[Source data]
↓

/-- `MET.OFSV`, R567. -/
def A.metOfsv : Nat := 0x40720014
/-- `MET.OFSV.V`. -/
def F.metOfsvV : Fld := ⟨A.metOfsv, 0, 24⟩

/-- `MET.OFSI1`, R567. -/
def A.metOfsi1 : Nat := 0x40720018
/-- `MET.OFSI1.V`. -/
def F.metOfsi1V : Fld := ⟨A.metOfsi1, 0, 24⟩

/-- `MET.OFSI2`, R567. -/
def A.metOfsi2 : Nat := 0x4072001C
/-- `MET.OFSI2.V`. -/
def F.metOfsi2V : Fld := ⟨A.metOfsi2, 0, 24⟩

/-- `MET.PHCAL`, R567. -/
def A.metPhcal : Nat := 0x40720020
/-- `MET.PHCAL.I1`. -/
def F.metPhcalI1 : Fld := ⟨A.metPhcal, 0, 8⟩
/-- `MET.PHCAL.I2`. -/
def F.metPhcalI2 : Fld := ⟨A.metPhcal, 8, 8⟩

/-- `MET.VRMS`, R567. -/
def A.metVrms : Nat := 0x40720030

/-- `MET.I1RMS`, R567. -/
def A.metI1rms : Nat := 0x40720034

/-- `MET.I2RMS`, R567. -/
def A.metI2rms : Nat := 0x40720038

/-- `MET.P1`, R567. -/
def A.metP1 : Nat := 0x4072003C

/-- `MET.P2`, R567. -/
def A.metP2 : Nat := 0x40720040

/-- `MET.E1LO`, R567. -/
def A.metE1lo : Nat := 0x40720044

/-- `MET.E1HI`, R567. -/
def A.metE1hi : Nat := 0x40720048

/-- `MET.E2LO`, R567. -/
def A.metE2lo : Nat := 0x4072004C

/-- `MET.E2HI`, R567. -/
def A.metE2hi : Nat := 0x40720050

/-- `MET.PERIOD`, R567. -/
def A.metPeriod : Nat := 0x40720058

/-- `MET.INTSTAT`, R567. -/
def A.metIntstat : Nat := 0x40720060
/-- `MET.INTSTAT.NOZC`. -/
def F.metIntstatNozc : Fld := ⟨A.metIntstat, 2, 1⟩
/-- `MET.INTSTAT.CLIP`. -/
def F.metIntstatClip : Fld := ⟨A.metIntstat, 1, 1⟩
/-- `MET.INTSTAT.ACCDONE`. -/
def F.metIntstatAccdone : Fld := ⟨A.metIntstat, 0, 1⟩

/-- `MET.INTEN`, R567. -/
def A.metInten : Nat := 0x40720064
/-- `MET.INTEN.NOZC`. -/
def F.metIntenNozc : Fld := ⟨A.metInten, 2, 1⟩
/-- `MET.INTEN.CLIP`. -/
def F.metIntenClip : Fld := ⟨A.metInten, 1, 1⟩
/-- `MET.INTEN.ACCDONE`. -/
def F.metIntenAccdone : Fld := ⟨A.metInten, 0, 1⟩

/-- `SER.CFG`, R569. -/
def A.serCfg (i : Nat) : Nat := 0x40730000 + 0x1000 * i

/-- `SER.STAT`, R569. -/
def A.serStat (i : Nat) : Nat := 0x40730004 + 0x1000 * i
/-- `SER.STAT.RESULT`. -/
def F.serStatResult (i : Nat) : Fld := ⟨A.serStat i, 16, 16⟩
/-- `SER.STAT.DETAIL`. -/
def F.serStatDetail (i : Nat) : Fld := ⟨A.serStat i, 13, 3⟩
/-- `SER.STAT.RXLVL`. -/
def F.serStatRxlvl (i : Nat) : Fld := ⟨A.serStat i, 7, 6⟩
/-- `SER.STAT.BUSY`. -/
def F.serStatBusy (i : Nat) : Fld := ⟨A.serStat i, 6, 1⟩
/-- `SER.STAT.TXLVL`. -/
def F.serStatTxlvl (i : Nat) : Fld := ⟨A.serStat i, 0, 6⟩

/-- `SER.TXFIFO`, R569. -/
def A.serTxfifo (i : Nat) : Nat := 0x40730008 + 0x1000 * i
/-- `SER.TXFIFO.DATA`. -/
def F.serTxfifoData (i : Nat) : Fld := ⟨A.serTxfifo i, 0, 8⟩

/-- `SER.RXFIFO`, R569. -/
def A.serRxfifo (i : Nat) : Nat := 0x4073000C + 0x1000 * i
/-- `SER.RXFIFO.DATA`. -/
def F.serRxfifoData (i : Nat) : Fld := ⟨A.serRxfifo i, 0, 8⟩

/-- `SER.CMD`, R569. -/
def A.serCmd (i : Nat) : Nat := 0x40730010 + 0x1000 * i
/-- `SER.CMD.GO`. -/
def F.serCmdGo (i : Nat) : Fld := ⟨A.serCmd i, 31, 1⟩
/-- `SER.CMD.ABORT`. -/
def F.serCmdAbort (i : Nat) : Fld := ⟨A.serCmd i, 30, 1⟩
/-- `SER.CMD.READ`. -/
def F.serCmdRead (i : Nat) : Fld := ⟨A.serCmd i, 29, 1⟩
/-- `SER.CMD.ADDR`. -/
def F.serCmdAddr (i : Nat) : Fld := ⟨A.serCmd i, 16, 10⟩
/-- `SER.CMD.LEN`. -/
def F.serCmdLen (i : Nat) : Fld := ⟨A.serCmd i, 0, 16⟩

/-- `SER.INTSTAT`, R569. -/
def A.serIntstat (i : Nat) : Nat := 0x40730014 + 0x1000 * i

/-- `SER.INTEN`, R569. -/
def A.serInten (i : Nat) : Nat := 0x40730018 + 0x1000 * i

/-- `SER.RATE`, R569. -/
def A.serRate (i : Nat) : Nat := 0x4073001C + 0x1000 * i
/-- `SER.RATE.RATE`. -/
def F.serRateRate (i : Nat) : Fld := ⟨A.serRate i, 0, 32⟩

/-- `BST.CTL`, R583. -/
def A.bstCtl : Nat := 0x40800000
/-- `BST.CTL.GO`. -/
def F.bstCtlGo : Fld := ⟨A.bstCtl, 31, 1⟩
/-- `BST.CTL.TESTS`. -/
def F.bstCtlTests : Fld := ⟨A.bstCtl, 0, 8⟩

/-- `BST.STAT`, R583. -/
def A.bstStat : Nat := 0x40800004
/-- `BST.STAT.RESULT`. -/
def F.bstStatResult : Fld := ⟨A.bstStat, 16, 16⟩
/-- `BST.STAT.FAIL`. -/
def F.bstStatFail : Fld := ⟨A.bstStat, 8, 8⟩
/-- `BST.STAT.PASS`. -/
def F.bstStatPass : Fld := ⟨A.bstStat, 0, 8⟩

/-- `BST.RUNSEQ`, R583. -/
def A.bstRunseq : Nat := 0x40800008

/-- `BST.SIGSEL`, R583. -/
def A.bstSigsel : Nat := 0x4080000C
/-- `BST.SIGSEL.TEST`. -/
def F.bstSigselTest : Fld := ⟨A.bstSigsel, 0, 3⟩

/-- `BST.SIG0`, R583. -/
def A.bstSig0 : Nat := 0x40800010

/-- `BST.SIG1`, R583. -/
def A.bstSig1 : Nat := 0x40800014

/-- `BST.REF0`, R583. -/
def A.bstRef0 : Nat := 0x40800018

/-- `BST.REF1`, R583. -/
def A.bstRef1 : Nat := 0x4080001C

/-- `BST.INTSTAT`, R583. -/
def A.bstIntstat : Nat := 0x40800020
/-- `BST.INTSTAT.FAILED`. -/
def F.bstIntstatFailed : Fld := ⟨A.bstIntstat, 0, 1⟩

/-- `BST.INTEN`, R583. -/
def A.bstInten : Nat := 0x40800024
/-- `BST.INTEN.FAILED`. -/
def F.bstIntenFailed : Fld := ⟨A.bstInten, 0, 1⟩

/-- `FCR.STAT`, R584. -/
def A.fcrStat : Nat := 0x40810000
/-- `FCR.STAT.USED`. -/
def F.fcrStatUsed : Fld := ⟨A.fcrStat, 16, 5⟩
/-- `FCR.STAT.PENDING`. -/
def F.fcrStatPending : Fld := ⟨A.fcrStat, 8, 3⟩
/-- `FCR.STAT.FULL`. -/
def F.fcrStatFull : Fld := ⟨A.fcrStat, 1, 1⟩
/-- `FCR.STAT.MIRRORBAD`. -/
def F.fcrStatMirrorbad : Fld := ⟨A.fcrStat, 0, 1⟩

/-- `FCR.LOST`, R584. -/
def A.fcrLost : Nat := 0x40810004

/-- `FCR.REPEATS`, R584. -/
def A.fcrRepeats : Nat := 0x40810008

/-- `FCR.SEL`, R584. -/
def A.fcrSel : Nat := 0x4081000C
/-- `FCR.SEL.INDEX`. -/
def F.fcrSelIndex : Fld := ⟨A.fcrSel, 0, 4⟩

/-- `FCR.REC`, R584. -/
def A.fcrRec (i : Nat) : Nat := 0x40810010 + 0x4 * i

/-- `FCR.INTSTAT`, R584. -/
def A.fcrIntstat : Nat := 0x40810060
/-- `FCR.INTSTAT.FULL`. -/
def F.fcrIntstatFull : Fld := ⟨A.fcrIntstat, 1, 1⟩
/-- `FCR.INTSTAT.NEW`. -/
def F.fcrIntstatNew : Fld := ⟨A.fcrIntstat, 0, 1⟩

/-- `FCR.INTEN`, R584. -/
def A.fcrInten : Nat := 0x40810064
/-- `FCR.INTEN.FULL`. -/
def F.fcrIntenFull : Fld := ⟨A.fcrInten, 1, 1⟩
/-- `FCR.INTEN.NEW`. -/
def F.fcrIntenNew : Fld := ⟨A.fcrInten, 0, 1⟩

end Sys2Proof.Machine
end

↑

● **Aim of the task**
Would you give the number of lines of the data that include the string "bstIntstat"? Nothing else is wanted.

● **Answer**
2